### Assignment
From the line below that contains "(R396, R400) -/" to the line that contains "let loopAt (l", repeat every line exactly, both ends included, and nothing else.
** Opening Supplied information block **
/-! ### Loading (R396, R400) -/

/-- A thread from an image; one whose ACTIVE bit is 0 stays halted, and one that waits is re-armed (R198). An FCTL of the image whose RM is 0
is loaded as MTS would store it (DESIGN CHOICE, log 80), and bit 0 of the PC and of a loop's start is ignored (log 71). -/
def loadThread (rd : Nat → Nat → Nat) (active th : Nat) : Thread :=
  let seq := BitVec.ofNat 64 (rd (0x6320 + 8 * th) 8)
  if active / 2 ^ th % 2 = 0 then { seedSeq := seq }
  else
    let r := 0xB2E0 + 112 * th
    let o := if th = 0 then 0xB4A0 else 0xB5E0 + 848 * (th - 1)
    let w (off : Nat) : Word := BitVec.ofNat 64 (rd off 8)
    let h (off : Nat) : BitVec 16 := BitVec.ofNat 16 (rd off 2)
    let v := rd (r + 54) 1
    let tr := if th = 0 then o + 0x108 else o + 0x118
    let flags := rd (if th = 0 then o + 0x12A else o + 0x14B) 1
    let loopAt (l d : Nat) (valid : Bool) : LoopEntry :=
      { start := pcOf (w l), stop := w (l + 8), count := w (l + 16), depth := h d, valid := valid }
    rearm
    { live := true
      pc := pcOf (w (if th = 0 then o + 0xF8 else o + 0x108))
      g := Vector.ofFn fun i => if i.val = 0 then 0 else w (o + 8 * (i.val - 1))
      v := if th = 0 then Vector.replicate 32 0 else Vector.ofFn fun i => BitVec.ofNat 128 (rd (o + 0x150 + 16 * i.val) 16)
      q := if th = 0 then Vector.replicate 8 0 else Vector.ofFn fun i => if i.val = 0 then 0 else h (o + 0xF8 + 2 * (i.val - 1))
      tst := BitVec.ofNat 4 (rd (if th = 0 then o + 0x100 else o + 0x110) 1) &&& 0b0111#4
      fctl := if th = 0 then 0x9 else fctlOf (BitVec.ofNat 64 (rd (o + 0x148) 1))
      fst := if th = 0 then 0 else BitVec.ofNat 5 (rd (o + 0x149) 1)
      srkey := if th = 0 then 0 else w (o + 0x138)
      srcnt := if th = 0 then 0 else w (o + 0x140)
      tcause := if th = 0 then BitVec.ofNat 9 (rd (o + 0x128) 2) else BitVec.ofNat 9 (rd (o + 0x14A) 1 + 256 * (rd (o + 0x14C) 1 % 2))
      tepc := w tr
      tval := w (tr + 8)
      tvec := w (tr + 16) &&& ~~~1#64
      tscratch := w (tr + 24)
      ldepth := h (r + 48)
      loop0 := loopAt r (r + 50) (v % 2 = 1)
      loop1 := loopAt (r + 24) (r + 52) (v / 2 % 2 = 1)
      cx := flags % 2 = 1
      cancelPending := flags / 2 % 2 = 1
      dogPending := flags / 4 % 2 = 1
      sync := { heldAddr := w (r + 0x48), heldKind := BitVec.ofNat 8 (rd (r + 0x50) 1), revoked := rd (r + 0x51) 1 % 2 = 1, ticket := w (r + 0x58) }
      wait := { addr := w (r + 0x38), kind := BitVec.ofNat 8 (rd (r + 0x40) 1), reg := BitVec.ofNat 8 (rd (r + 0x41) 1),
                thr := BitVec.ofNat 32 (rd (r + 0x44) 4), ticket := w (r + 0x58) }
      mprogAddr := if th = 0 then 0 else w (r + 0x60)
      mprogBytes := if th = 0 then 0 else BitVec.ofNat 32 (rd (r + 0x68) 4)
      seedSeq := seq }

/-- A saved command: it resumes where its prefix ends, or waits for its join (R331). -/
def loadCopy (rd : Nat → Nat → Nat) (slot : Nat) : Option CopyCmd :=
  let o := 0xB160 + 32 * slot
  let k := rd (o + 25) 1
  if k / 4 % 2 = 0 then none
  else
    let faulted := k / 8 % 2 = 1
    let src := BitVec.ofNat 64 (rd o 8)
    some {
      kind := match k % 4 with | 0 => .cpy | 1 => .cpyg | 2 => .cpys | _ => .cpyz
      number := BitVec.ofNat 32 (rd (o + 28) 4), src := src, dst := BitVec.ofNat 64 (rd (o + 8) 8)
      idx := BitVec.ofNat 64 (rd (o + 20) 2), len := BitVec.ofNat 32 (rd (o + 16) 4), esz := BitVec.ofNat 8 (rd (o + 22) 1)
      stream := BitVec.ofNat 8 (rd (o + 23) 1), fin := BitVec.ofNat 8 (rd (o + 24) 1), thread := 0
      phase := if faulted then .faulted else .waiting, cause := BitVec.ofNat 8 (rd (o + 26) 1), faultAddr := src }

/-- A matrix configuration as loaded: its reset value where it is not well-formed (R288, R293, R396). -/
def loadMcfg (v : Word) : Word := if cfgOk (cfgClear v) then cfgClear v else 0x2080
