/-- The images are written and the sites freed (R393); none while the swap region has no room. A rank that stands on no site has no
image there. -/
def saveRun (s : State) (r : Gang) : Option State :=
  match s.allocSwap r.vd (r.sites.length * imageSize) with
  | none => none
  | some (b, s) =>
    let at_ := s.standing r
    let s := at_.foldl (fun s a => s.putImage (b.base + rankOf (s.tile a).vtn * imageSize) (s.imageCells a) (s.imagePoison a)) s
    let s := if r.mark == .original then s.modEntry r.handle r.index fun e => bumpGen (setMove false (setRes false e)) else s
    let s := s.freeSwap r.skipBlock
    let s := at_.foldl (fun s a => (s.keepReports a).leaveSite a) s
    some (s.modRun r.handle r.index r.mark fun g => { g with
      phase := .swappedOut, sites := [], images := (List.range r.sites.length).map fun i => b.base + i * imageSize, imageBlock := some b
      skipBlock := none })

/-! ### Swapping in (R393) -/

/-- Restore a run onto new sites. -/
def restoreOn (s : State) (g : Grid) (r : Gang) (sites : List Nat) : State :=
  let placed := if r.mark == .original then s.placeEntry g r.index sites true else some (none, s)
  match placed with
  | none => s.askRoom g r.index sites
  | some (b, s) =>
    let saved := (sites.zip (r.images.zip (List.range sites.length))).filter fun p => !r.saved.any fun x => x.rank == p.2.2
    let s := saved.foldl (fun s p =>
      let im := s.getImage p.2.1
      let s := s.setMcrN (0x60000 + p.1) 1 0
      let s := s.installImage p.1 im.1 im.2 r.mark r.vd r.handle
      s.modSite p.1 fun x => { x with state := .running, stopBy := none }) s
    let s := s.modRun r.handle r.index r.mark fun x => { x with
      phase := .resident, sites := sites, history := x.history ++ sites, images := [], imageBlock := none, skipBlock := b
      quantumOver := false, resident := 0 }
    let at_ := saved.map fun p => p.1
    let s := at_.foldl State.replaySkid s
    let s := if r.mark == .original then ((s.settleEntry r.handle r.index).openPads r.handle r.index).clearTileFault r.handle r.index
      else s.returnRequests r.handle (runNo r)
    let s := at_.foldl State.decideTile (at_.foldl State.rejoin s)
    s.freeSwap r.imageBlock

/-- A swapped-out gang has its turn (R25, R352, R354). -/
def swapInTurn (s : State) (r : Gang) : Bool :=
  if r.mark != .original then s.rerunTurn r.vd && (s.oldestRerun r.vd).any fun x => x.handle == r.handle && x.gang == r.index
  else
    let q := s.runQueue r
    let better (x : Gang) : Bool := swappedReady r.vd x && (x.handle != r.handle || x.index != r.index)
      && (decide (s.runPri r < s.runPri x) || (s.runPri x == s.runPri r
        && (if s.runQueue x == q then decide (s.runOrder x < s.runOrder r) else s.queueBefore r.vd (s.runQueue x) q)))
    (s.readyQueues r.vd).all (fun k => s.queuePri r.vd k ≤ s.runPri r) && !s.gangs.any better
** Closing Supplied information block **
** Opening Supplied information block **
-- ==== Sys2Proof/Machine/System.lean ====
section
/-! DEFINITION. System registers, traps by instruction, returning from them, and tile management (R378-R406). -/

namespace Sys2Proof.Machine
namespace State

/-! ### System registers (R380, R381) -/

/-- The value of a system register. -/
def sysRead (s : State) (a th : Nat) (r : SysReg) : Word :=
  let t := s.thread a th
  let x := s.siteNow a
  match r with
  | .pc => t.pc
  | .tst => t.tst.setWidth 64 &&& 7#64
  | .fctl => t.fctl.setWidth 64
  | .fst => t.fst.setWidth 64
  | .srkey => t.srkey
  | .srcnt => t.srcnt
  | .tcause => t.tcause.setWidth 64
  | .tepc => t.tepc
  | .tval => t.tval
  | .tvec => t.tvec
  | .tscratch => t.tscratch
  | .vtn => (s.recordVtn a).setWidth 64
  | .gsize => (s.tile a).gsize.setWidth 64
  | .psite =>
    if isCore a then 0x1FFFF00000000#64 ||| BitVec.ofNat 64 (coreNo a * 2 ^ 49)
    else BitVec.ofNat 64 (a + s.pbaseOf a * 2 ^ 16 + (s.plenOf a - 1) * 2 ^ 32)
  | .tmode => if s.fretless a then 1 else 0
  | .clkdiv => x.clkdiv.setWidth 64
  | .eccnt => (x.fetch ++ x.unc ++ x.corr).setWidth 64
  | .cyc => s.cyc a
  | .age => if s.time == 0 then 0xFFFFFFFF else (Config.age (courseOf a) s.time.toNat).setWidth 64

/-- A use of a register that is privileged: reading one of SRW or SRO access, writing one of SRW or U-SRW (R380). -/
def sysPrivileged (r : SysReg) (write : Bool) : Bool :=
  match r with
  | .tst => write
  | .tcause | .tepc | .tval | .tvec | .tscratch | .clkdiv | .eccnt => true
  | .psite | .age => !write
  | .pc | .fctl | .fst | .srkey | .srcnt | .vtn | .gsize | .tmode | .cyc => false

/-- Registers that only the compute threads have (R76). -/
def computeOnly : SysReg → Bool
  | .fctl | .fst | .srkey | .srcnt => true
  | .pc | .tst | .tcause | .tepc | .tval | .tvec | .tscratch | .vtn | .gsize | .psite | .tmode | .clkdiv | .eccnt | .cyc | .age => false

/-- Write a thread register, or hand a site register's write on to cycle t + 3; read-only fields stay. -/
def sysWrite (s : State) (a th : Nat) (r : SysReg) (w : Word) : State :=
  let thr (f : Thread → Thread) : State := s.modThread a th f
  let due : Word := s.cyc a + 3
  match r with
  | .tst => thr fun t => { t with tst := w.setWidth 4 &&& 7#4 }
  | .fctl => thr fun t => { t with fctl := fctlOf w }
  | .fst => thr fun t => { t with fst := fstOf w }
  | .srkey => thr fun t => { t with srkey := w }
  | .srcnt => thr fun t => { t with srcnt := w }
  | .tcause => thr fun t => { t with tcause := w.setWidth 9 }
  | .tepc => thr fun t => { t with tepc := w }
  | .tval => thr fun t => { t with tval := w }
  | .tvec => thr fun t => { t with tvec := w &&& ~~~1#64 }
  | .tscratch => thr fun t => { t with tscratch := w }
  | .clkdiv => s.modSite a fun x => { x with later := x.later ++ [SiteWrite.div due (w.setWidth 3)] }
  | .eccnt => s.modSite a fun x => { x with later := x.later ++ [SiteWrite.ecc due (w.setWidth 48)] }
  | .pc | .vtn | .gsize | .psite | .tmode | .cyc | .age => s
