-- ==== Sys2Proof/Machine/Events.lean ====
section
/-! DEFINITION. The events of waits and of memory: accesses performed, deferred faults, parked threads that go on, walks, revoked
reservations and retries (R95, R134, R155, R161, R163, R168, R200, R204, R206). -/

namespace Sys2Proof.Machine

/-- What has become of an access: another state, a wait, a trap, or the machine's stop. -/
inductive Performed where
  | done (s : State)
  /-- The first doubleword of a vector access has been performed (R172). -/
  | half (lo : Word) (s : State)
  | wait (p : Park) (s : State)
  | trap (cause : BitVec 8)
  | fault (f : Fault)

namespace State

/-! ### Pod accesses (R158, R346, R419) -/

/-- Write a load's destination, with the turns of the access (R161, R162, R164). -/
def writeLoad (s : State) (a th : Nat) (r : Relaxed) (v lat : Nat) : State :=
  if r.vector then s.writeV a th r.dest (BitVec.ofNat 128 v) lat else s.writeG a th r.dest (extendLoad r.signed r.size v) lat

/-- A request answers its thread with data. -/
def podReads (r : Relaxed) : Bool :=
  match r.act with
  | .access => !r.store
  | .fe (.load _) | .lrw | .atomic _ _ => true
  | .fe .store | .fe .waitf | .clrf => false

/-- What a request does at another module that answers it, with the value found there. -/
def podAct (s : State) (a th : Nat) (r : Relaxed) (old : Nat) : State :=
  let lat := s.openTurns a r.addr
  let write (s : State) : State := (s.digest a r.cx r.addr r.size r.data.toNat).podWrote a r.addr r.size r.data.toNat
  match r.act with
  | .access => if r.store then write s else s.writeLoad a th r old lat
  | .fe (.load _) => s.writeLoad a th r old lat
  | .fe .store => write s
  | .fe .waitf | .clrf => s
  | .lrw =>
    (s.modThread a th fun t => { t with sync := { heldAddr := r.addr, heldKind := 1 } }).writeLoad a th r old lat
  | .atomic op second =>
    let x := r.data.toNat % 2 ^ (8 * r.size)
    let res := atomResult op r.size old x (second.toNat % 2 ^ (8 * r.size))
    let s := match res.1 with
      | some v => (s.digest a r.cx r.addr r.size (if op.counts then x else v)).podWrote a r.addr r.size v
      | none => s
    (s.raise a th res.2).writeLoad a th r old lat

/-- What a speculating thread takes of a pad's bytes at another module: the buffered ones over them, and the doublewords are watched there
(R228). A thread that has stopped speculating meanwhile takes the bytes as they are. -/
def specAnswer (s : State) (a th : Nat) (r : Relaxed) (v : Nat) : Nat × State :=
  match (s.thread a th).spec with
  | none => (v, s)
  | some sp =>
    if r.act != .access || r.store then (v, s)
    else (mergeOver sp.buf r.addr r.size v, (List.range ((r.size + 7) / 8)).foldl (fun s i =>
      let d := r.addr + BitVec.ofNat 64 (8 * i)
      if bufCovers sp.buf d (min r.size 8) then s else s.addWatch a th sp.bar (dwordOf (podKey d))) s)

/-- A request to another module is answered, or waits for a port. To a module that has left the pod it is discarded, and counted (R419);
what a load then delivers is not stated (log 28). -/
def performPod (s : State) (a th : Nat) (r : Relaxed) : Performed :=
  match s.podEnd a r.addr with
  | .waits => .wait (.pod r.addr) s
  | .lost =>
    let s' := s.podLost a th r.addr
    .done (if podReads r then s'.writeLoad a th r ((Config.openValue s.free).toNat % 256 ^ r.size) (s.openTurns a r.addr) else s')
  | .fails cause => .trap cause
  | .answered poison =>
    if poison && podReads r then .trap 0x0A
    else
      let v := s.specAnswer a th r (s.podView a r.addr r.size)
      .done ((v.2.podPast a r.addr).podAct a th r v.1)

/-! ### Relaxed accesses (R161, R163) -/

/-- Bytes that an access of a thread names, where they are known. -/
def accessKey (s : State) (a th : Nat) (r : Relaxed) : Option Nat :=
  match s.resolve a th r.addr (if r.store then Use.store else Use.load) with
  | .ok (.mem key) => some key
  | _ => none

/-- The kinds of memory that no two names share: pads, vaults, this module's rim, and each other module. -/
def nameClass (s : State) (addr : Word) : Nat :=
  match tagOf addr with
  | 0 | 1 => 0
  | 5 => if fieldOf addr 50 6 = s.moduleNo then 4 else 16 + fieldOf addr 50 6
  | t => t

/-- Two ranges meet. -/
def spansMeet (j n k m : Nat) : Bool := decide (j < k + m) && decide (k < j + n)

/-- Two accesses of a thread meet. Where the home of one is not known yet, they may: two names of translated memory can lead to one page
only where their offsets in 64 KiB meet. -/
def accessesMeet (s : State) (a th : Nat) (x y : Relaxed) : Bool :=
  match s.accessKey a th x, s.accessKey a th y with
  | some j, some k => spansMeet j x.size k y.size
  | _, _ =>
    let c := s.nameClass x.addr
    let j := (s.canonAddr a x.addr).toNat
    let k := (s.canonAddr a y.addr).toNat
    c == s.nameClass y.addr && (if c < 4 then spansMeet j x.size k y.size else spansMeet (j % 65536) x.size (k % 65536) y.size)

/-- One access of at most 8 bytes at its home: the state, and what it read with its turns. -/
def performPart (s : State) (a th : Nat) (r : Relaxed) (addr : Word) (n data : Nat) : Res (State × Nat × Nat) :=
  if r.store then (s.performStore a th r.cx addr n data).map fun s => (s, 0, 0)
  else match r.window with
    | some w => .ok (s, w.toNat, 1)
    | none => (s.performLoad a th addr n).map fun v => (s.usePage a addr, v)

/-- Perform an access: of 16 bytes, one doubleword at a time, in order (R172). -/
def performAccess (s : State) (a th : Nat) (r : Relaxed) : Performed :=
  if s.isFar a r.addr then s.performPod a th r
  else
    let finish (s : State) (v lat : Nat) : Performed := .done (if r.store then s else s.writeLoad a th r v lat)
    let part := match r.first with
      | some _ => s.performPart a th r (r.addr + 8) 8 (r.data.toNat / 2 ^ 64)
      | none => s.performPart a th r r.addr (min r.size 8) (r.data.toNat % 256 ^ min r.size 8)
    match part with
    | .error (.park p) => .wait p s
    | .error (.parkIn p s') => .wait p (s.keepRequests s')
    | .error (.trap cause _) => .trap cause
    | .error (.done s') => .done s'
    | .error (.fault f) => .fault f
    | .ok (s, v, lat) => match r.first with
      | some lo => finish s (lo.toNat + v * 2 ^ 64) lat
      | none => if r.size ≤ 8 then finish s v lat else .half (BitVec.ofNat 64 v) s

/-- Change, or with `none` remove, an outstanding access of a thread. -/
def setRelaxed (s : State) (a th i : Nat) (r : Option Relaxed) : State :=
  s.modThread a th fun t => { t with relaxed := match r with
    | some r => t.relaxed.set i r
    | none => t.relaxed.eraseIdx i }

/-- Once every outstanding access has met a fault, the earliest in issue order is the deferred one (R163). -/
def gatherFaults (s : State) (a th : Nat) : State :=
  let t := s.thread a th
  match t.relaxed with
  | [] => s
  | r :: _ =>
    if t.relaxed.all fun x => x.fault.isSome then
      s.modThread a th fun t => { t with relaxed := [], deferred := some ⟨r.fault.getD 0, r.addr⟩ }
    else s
** Closing Supplied information block **
### Task output
/-! ### Loading (R396, R400) -/

/-- A thread from an image; one whose ACTIVE bit is 0 stays halted, and one that waits is re-armed (R198). An FCTL of the image whose RM is 0
is loaded as MTS would store it (DESIGN CHOICE, log 80), and bit 0 of the PC and of a loop's start is ignored (log 71). -/
def loadThread (rd : Nat → Nat → Nat) (active th : Nat) : Thread :=
  let seq := BitVec.ofNat 64 (rd (0x6320 + 8 * th) 8)
  if active / 2 ^ th % 2 = 0 then { seedSeq := seq }
  else
    let r := 0xB2E0 + 112 * th
    let o := if th = 0 then 0xB4A0 else 0xB5E0 + 848 * (th - 1)
    let w (off : Nat) : Word := BitVec.ofNat 64 (rd off 8)
    let h (off : Nat) : BitVec 16 := BitVec.ofNat 16 (rd off 2)
    let v := rd (r + 54) 1
    let tr := if th = 0 then o + 0x108 else o + 0x118
    let flags := rd (if th = 0 then o + 0x12A else o + 0x14B) 1
    let loopAt (l d : Nat) (valid : Bool) : LoopEntry :=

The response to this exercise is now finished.